Based on the regions, the global market of Medical Device Testing has been segmented across North America, Europe, the Middle East & Africa, South America, and Asia-Pacific. The North America dominates the Medical Device Testing market. This is because it has a strong health care system, clear legal structures and high incidence of ailments requiring superior health care products. Manufacturers of medical devices and testing service providers are key players in the medical device industry that continue to contribute to the growth of the market. This is because the U.S Food and Drug Administration agency has very stringent legislation that put much pressure on the need to have thorough practices of testing in order to ascertain the effectiveness of the devices to be administered into the market. Furthermore, the numbers of patients with chronic diseases and an ageing population which are significant in the region assures an uninterrupted demand for sophisticated medical equipment thus ensuring sustained demand for testing services. Healthcare R&D investment is also high in the region and the medical devices industry thrives in testing and creating solutions from this region. Moreover, the North American region has relatively stable governmental policies of the market and show a steady interest in testing services which makes this region one of the most significant in the global market. 

Competitive Landscape: Global Medical Device Testing Market 

The medical device testing market is saturated across the world with a large number of companies offering specialized service in terms of testing on various types of medical devices. Some of the global players involved in the business are Wuxi AppTech Group, Element Materials Technology, Dekra, Toxikon Inc that offer complete testing services and solutions to address the mandatory proceedings. The market is highly competitive with constant introduction of new services, collaborations and acquisitions as the providers seek to optimise service delivery and presence in different regions.
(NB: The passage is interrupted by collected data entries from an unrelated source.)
-- ==== Sys2Proof/Machine/PowerCmds.lean ====
section
/-! DEFINITION. The power and cooling commands (R497 to R521). -/

namespace Sys2Proof.Machine

/-! ### Alerts (R518) -/

/-- Bits of PWR_ALERT whose cause holds. -/
def State.alertCauses (s : State) : List Fld :=
  (if s.haltedNow then [Reg.pwrAlertHalted] else []) ++ (if s.flag Reg.pwrStatusOrphan then [Reg.pwrAlertOrphan] else [])
    ++ (if s.flag Reg.pwrStatusCapUnmet then [Reg.pwrAlertCapUnmet] else [])
    ++ (if s.cycling then [Reg.pwrAlertCycleRequest] else [])

/-- A bit that was cleared while its cause still holds sets again at a sample. -/
def State.realert (s : State) (fs : List Fld) : State := s.each fs fun t f => if t.flag f then t else t.alert f

/-! ### The 50 V input (R500, R501) -/

/-- INPUT_SAMPLE: input in 10 mV and mA, the mean power P100 in W; `held` is how long, in µs, the input has stood beyond every
limit that this sample is beyond (log entry 33, DESIGN CHOICE). -/
def State.inputSample (cv ma held p100 : Nat) (s : State) : State :=
  let e := s.power.energy + cv * ma
  let s := (s.addPair Reg.pwrEnergyLoOff (e / 10 ^ 11)).setPower fun p => { p with energy := e % 10 ^ 11, inputGood := 4600 ≤ cv && 1000 ≤ held }
  let s := (s.setFld Reg.pwrInputVolts (min cv 65535)).setFld Reg.pwrInputWatts (min p100 65535)
  if 5800 < cv ∧ 10 ≤ held then s.shutdown 2 7 cv
  else if cv < 4000 ∧ 5 ≤ held then s.shutdown 1 7 cv
  else
    let due := match s.power.highAt with | some t => decide (t + 60 * 235000000 ≤ s.clk) | none => true
    let s := if 5600 ≤ cv ∧ cv ≤ 5800 ∧ 1000 ≤ held ∧ due = true then
        (s.ev 0x0C12 7 cv 0 0).setPower fun p => { p with highAt := some s.clk }
      else s
    let s := if cv < 4500 then (s.setPower fun p => { p with comparator := true }).brakeBy 1 else s
    let s := if cv < 4200 ∧ 10 ≤ held then s.halt 1 7 cv 0xFFFF else s
    let s := s.brakeOver.dutySync
    s.realert s.alertCauses

/-- INPUT_SAMPLE. -/
def execInputSample (centivolts milliamps heldUs p100 : Nat) (s : State) : Host.Outcome State Fault Refusal :=
  s.does (State.inputSample centivolts milliamps heldUs p100)

/-- BRAKE_N_FALL. -/
def execBrakeNFall (s : State) : Host.Outcome State Fault Refusal :=
  .next (let s := { s with pins := { s.pins with brakeN := false } }; if s.on then s.brakeBy 2 else s)

/-- BRAKE_N_RISE. -/
def execBrakeNRise (s : State) : Host.Outcome State Fault Refusal :=
  .next (let s := { s with pins := { s.pins with brakeN := true } }; if s.on then s.brakeOver else s)

/-! ### Halts (R504, R513, R515, R516) -/

/-- Value of a sensor: pair q, or 0x100 + package [0.5 °C]. -/
def State.sensorValue (s : State) (x : Nat) : Nat :=
  if x < 256 then s.fld (Reg.pwrPairValue x) else s.fld (Reg.pwrMemValue (x - 256))

/-- The condition under which a halt cause clears, its time apart. -/
def State.mayClear (s : State) : Nat → Bool
  | 1 => 4600 ≤ s.fld Reg.pwrInputVolts
  | 2 => s.pins.flowLossN && 40 ≤ s.power.flow
  | 3 => 40 ≤ s.power.flow
  | _ => s.power.haltBy.all fun x => s.sensorValue x ≤ (if x < 256 then 200 else 190)

/-- HALT_CLEARED: the cause's clearing time has passed; the last cause ends the halt. -/
def State.haltCleared (cause : Nat) (s : State) : State :=
  if cause = 0 ∨ 4 < cause ∨ ¬ s.flag (haltFld cause) ∨ ¬ s.mayClear cause then s
  else
    let s := s.setFlag (haltFld cause) false
    if s.haltedNow then s else s.haltOver

/-- HALT_CLEARED. -/
def execHaltCleared (cause : Nat) (s : State) : Host.Outcome State Fault Refusal := s.granted (State.haltCleared cause)

/-- FLOW_LOSS_N_FALL (R516): a compute halt with cause FLOW_LOSS_N. -/
def execFlowLossNFall (s : State) : Host.Outcome State Fault Refusal :=
  .next (let s := { s with pins := { s.pins with flowLossN := false } }
         if s.on then s.halt 2 7 s.power.flow 0xFFFF else s)

/-- FLOW_LOSS_N_RISE. -/
def execFlowLossNRise (s : State) : Host.Outcome State Fault Refusal := .next { s with pins := { s.pins with flowLossN := true } }

/-- FLOW_LOSS_SHUTDOWN: FLOW_LOSS_N has stayed low for 30 s. -/
def execFlowLossShutdown (s : State) : Host.Outcome State Fault Refusal :=
  s.does fun s => if s.pins.flowLossN then s else s.shutdown 4 7 30

/-! ### Duty and caps (R498, R505 to R510) -/

/-- OPERATING_POINT: `allowed` is the duty that each point allows within the effective cap, as CP7 finds it. -/
def State.choosePoint (allowed : List Nat) (s : State) : State :=
  if s.haltedNow then s
  else
    let duty := fun n => min (pointDuty n) (allowed.getD n 0)
    let best := (List.range 6).foldl (fun b n => if duty b < duty n then n else b) 0
    (s.setPoint best).dutySync
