-- ==== Sys2Proof/Machine/Commands.lean ====
section
/-! DEFINITION. COMMAND: a transport packet taken in SEQ order, acknowledged, and its command performed (R388 to R392);
COMMAND_DONE: the one reply of a command (R389). -/

namespace Sys2Proof.Machine

/-- The next state of an outcome; a command that stops leaves the state. -/
def nextOr (s : State) : Host.Outcome State Fault Refusal → State
  | .next t => t
  | _ => s

/-- Perform a host command (R390). -/
def State.perform (s : State) (i : Instr) : State :=
  match i with
  | .nop o => nextOr s (execNop o s)
  | .contextCreate o p => nextOr s (execContextCreate o p s)
  | .contextDestroy o c => nextOr s (execContextDestroy o c s)
  | .contextAbort o c => nextOr s (execContextAbort o c s)
  | .doorbell o c q t => nextOr s (execDoorbell o c q t s)
  | .queueRestart o c q e => nextOr s (execQueueRestart o c q e s)
  | .setSplit o n => nextOr s (execSetSplit o n s)
  | .syncSet o n c v => nextOr s (execSyncSet o n c v s)
  | .syncWait o n t us => nextOr s (execSyncWait o n t us s)
  | .slotOpen o p => nextOr s (execSlotOpen o p s)
  | .slotClose o p => nextOr s (execSlotClose o p s)
  | .slotTruncate o p => nextOr s (execSlotTruncate o p s)
  | .slotRepoint o p => nextOr s (execSlotRepoint o p s)
  | .memRead o a n => nextOr s (execMemRead o a n s)
  | .memWrite o a n d => nextOr s (execMemWrite o a n d s)
  | .memAtomic o a op n d => nextOr s (execMemAtomic o a op n d s)
  | .regionAssign o r c => nextOr s (execRegionAssign o r c s)
  | .regionRelease o r => nextOr s (execRegionRelease o r s)
  | .dmaBind o n c => nextOr s (execDmaBind o n c s)
  | .dmaRelease o n => nextOr s (execDmaRelease o n s)
  | .dmaStart o n b => nextOr s (execDmaStart o n b s)
  | .dmaAbort o n => nextOr s (execDmaAbort o n s)
  | .groupCreate o p => nextOr s (execGroupCreate o p s)
  | .groupDestroy o g => nextOr s (execGroupDestroy o g s)
  | .groupDoorbell o g t => nextOr s (execGroupDoorbell o g t s)
  | .installRanks o n f ids => nextOr s (execInstallRanks o n f ids s)
  | .stageRanks o n f ids g => nextOr s (execStageRanks o n f ids g s)
  | .formRick o p => nextOr s (execFormRick o p s)
  | .dissolveRick o => nextOr s (execDissolveRick o s)
  | .join o p => nextOr s (execJoin o p s)
  | .rebuild o n => nextOr s (execRebuild o n s)
  | .rollback o t => nextOr s (execRollback o t s)
  | .eventRead o f n => nextOr s (execEventRead o f n s)
  | .readRegs o offs => nextOr s (execReadRegs o offs s)
  | .resetRequest o l p => nextOr s (execResetRequest o l p s)
  | .writeRegs o ws => nextOr s (execWriteRegs o ws s)
  | .attest o n => nextOr s (execAttest o n s)
  | _ => s

/-- Take a COMMAND body in its turn: refused at once, or performed.  A CLOSING session's commands are not performed (R394). -/
def State.takeCommand (s : State) (p : HostPkt) : State :=
  if s.sessState p.sess = 4 then s
  else
    let body := p.body (s.sess p.sess).keys.1
    let o : Origin := ⟨p.sess, p.seq, tagOf body, p.epoch⟩
    match hostInstr o body with
    | .error st => s.reply o (field body 0 1) st {} [] []
    | .ok i => s.perform i

/-- COMMAND. -/
def execCommand (p : HostPkt) (s : State) : Host.Outcome State Fault Refusal :=
  s.does fun s => s.receive p 0x10 8224 fun s => s.inOrder p fun s => s.takeCommand p

/-- COMMAND_DONE; a warm reset asked for by WRITE_REGS follows its reply (R436). -/
def execCommandDone (o : Origin) (s : State) : Host.Outcome State Fault Refusal := s.does fun s => (s.commandDone o).tryWarm

end Sys2Proof.Machine
end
Major players in the global Medical Device Testing market are: 

• Eurofins Scientific
• Pace Analytical Services
• Charles River Laboratories International Inc.
• Wuxi AppTech Group
• Element Materials Technology
• Dekra
• Toxikon Inc. 
•  North America Science Association Inc.
• Group plc
• SGS SA
• BSI Group
• American Preclinical Services LLC
• Sterigenics International LLC
• Other Major Players

Recent Development 

• In June 2023, TUV SUD has established laboratory in New Brighton, Minnesota, accredited to ISO 17025 for biological and chemical testing of medical devices. The laboratory will employ professional scientists and technicians to assist the domestic and international medical device manufacturers in microbiology, reusable device testing, chemistry, biocompatibility, and packaging testing services.
• In September 2022, Bureau Veritas has expanded its Health System Business by establishing a new laboratory company acquisition of Galbraith Laboratories Inc,. This acquisition enhances the company’s established position in Consumer Healthcare and Industrial Chemicals value chains with more support given to serve research, development, and testing needs. It will be possible for the company to strengthen its service lines through the acquisition since Galbraith Laboratories possesses unique qualitative attributes which cannot be duplicated with ease in the United States to the influence of Bureau Veritas.